Автобус снова крутил лихо по серпантинам, а дед крутил мозгой художника, как ей этой красавице убрать сарказм, что бы губы улыбались. В скульптурном портрете или рисунке это не сложно -поднять чуть-чуть краешки этих вишневых губ. И характер не потеряется и улыбка, вот она полноценная и загадочная, как у Джоконды. Он снова выставил «двойника», поработал. Она открыла глаза и улыбнулась чуть-чуть, краешками вишнёвых… Робко, и снова губы загрустили. Потом закрыла глаза и улетела, улетела к своему первому. Своей первой и последней любви.

… Первая любовь. …Это всегда на всю жизнь. А у неё эта пора была всего три дня. И всё. Исчезла. Испарилась. Любовь была и уплыла. И виноватых нет. …Они встретились на дискотеке вечером. Она его видела впервые. Он тоже. Три раза встретились и разошлись, как в море быстроходные катера. Он просто больше не приходил и не звонил.

… В школе у неё никогда не было парня. А у девчонок уже, во всю гудели романы. Романы, как они сами величали Это. Некоторые имели симпатий уже с четвертого класса, и на общих фотографиях обводили цветными карандашами имена своих пассий. И странно дружили, не один год. Просто, по детски мило и радостно играли в «ручейки», третий лишний…

Её никто и никогда не дергал за косички, длинные вьющиеся… Не просили помочь разобраться в какой-нибудь противной теореме.

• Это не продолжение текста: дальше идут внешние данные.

-- ==== Sys2Proof/Tests/Slice0.lean ====
section
/-! SUPPORT. The author's tests. Expected values are the vectors of 95_test_vectors.md (named in each comment) or the opcode
map of 30_encoding.md R66 written out by hand; `test_witness_<Name>` meets the hypotheses of `Obligations.<Name>`. -/

open Sys2Proof Sys2Proof.Machine

namespace Sys2Proof.Tests

/-! ## Helpers -/

/-- The state after RESET with some registers set. -/
def start (l : List (RegNum × Byte)) : State := l.foldl (fun t p => writeV t p.1 p.2) State.reset

/-- The state after RESET with some bytes in memory. -/
def holding (a : Nat) (bs : List Byte) (s : State) : State := storeBytes s a bs

/-- With the key `k` down. -/
def pressing (k : Fin 16) (s : State) : State := { s with keys := s.keys.set k.val true k.isLt }

/-- One STEP on the opcode completes in a state that passes. -/
def ends (s : State) (op : Word) (good : State → Bool) : Bool :=
  match step (placeWord s op) with
  | .next t => good t
  | .fault _ => false
  | .refused _ => false

/-- One STEP on the opcode faults with `f`. -/
def faults (s : State) (op : Word) (f : Fault) : Bool :=
  match step (placeWord s op) with
  | .next _ => false
  | .fault g => g == f
  | .refused _ => false

theorem exists_next_of_ends {s : State} {op : Word} {good : State → Bool} (h : ends s op good = true) :
    ∃ t, step (placeWord s op) = .next t ∧ good t = true := by
  unfold ends at h
  split at h
  next t e => exact ⟨t, e, h⟩
  next => cases h
  next => cases h

theorem step_fault_of_faults {s : State} {op : Word} {f : Fault} (h : faults s op f = true) :
    step (placeWord s op) = .fault f := by
  unfold faults at h
  split at h
  next => cases h
  next g e => rw [e, eq_of_beq h]
  next => cases h

/-! ## Well-formed terms (R66, R110) -/

theorem test_wellFormed_refuses_sys_0E0 : (Instr.sys 0x0E0#12).wellFormed = false := by decide

theorem test_wellFormed_refuses_sys_0EE : (Instr.sys 0x0EE#12).wellFormed = false := by decide

theorem test_wellFormed_accepts_sys_0EF : (Instr.sys 0x0EF#12).wellFormed = true := by decide

/-! ## Decoding: words written bit by bit from R62, R63, R66 -/

theorem test_decode_control_flow :
    decodeOp 0b0000_0000_1110_0000#16 = some .cls ∧ decodeOp 0b0000_0000_1110_1110#16 = some .ret ∧
      decodeOp 0b0000_0001_0010_0011#16 = some (.sys 0x123#12) ∧ decodeOp 0b0001_1010_1011_1100#16 = some (.jp 0xABC#12) ∧
      decodeOp 0b0010_0010_0001_0000#16 = some (.call 0x210#12) ∧ decodeOp 0b1011_1111_0000_0001#16 = some (.jpV0 0xF01#12) := by
  decide

theorem test_decode_skips :
    decodeOp 0b0011_0001_1111_0000#16 = some (.seImm 1 0xF0#8) ∧ decodeOp 0b0100_1110_0001_0001#16 = some (.sneImm 14 0x11#8) ∧
      decodeOp 0b0101_0011_0100_0000#16 = some (.seReg 3 4) ∧ decodeOp 0b1001_1100_0101_0000#16 = some (.sneReg 12 5) := by
  decide

theorem test_decode_immediate :
    decodeOp 0b0110_1010_0010_1011#16 = some (.ldImm 10 0x2B#8) ∧ decodeOp 0b0111_0101_1111_1111#16 = some (.addImm 5 0xFF#8) := by
  decide

theorem test_decode_alu :
    decodeOp 0b1000_1010_1011_0000#16 = some (.ldReg 10 11) ∧ decodeOp 0b1000_1010_1011_0001#16 = some (.orReg 10 11) ∧
      decodeOp 0b1000_1010_1011_0010#16 = some (.andReg 10 11) ∧ decodeOp 0b1000_1010_1011_0011#16 = some (.xorReg 10 11) ∧
      decodeOp 0b1000_1010_1011_0100#16 = some (.addReg 10 11) ∧ decodeOp 0b1000_1010_1011_0101#16 = some (.subReg 10 11) ∧
      decodeOp 0b1000_1010_1011_0110#16 = some (.shr 10 11) ∧ decodeOp 0b1000_1010_1011_0111#16 = some (.subnReg 10 11) ∧
      decodeOp 0b1000_1010_1011_1110#16 = some (.shl 10 11) := by
  decide

theorem test_decode_index_and_draw :
    decodeOp 0b1010_0011_0000_0001#16 = some (.ldI 0x301#12) ∧ decodeOp 0b1100_0011_0000_1111#16 = some (.rnd 3 0x0F#8) ∧
      decodeOp 0b1101_0001_0010_1111#16 = some (.drw 1 2 0xF#4) ∧ decodeOp 0b1111_1000_0001_1110#16 = some (.addI 8) ∧
      decodeOp 0b1111_1001_0010_1001#16 = some (.ldF 9) ∧ decodeOp 0b1111_0100_0011_0011#16 = some (.ldB 4) ∧
      decodeOp 0b1111_0010_0101_0101#16 = some (.storeRegs 2) ∧ decodeOp 0b1111_1111_0110_0101#16 = some (.loadRegs 15) := by
  decide

theorem test_decode_timer_and_keys :
    decodeOp 0b1110_0001_1001_1110#16 = some (.skp 1) ∧ decodeOp 0b1110_0001_1010_0001#16 = some (.sknp 1) ∧
      decodeOp 0b1111_0001_0000_0111#16 = some (.ldVxDt 1) ∧ decodeOp 0b1111_0001_0000_1010#16 = some (.ldVxK 1) ∧
      decodeOp 0b1111_0001_0001_0101#16 = some (.ldDtVx 1) ∧ decodeOp 0b1111_0001_0001_1000#16 = some (.ldStVx 1) := by
  decide

/-- T-D8, T-D10, T-D12, T-D14, T-D17, T-D19, T-D21 to T-D23 -/
theorem test_decode_unknown :
    decodeOp 0x5121#16 = none ∧ decodeOp 0x8AB8#16 = none ∧ decodeOp 0x8ABF#16 = none ∧ decodeOp 0x912F#16 = none ∧
      decodeOp 0xE19F#16 = none ∧ decodeOp 0xE100#16 = none ∧ decodeOp 0xF100#16 = none ∧ decodeOp 0xF175#16 = none ∧
      decodeOp 0xF1FF#16 = none := by
  decide

theorem test_decode_bytes :
    decode [0x8A#8] = .error .truncated ∧ decode [0x51#8, 0x21#8] = .error (.unknownOpcode 0x5121#16) ∧
      decode [0x12#8, 0x04#8, 0xFF#8] = .ok (.jp 0x204#12, [0xFF#8]) := by
  decide

theorem test_decodeTableWord :
    decodeTableWord 16 0x8AB7 = some (.subnReg 10 11) ∧ decodeTableWord 16 0x00EE = some .ret ∧
      decodeTableWord 16 0xF1FF = none := by
  decide

theorem test_withFetchWord_runs :
    ends (State.reset.withFetchWord 16 0x6A2B) 0x6A2B#16 (fun t => readV t 10 == 0x2B#8) = true ∧
      placeWord State.reset 0x6A2B#16 = State.reset.withFetchWord 16 0x6A2B := by
  exact ⟨by decide, rfl⟩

Даже в кино, когда они ходили всем классом, рядом были только девчонки или классный руководитель.

Свою обиду и тоску за постоянное свое одиночество она доверяла только ей, подушке, обливаясь слезами. А мать утешала, а мать твердила, что твое еще доченька придёт. Ты еще ребенок. И она успокаивалась, верила. Принц ждет её. Он ворвется в ее жизнь, и все сомнения и огорчения и пустоту души, он заполнит любовью и лаской. Она вспомнила про девочку Раю в пятом классе. Каляка – раскаряка дразнили её пацаны. Мало того, что она была такой как придразнили, она еще была обозлённая на всех и вся за то, что она «гадкий утенок». Её обижали и уж, если дергали за косички, то так, что сердце заходилось. И ожесточенная, она кидалась на всех как звереныш.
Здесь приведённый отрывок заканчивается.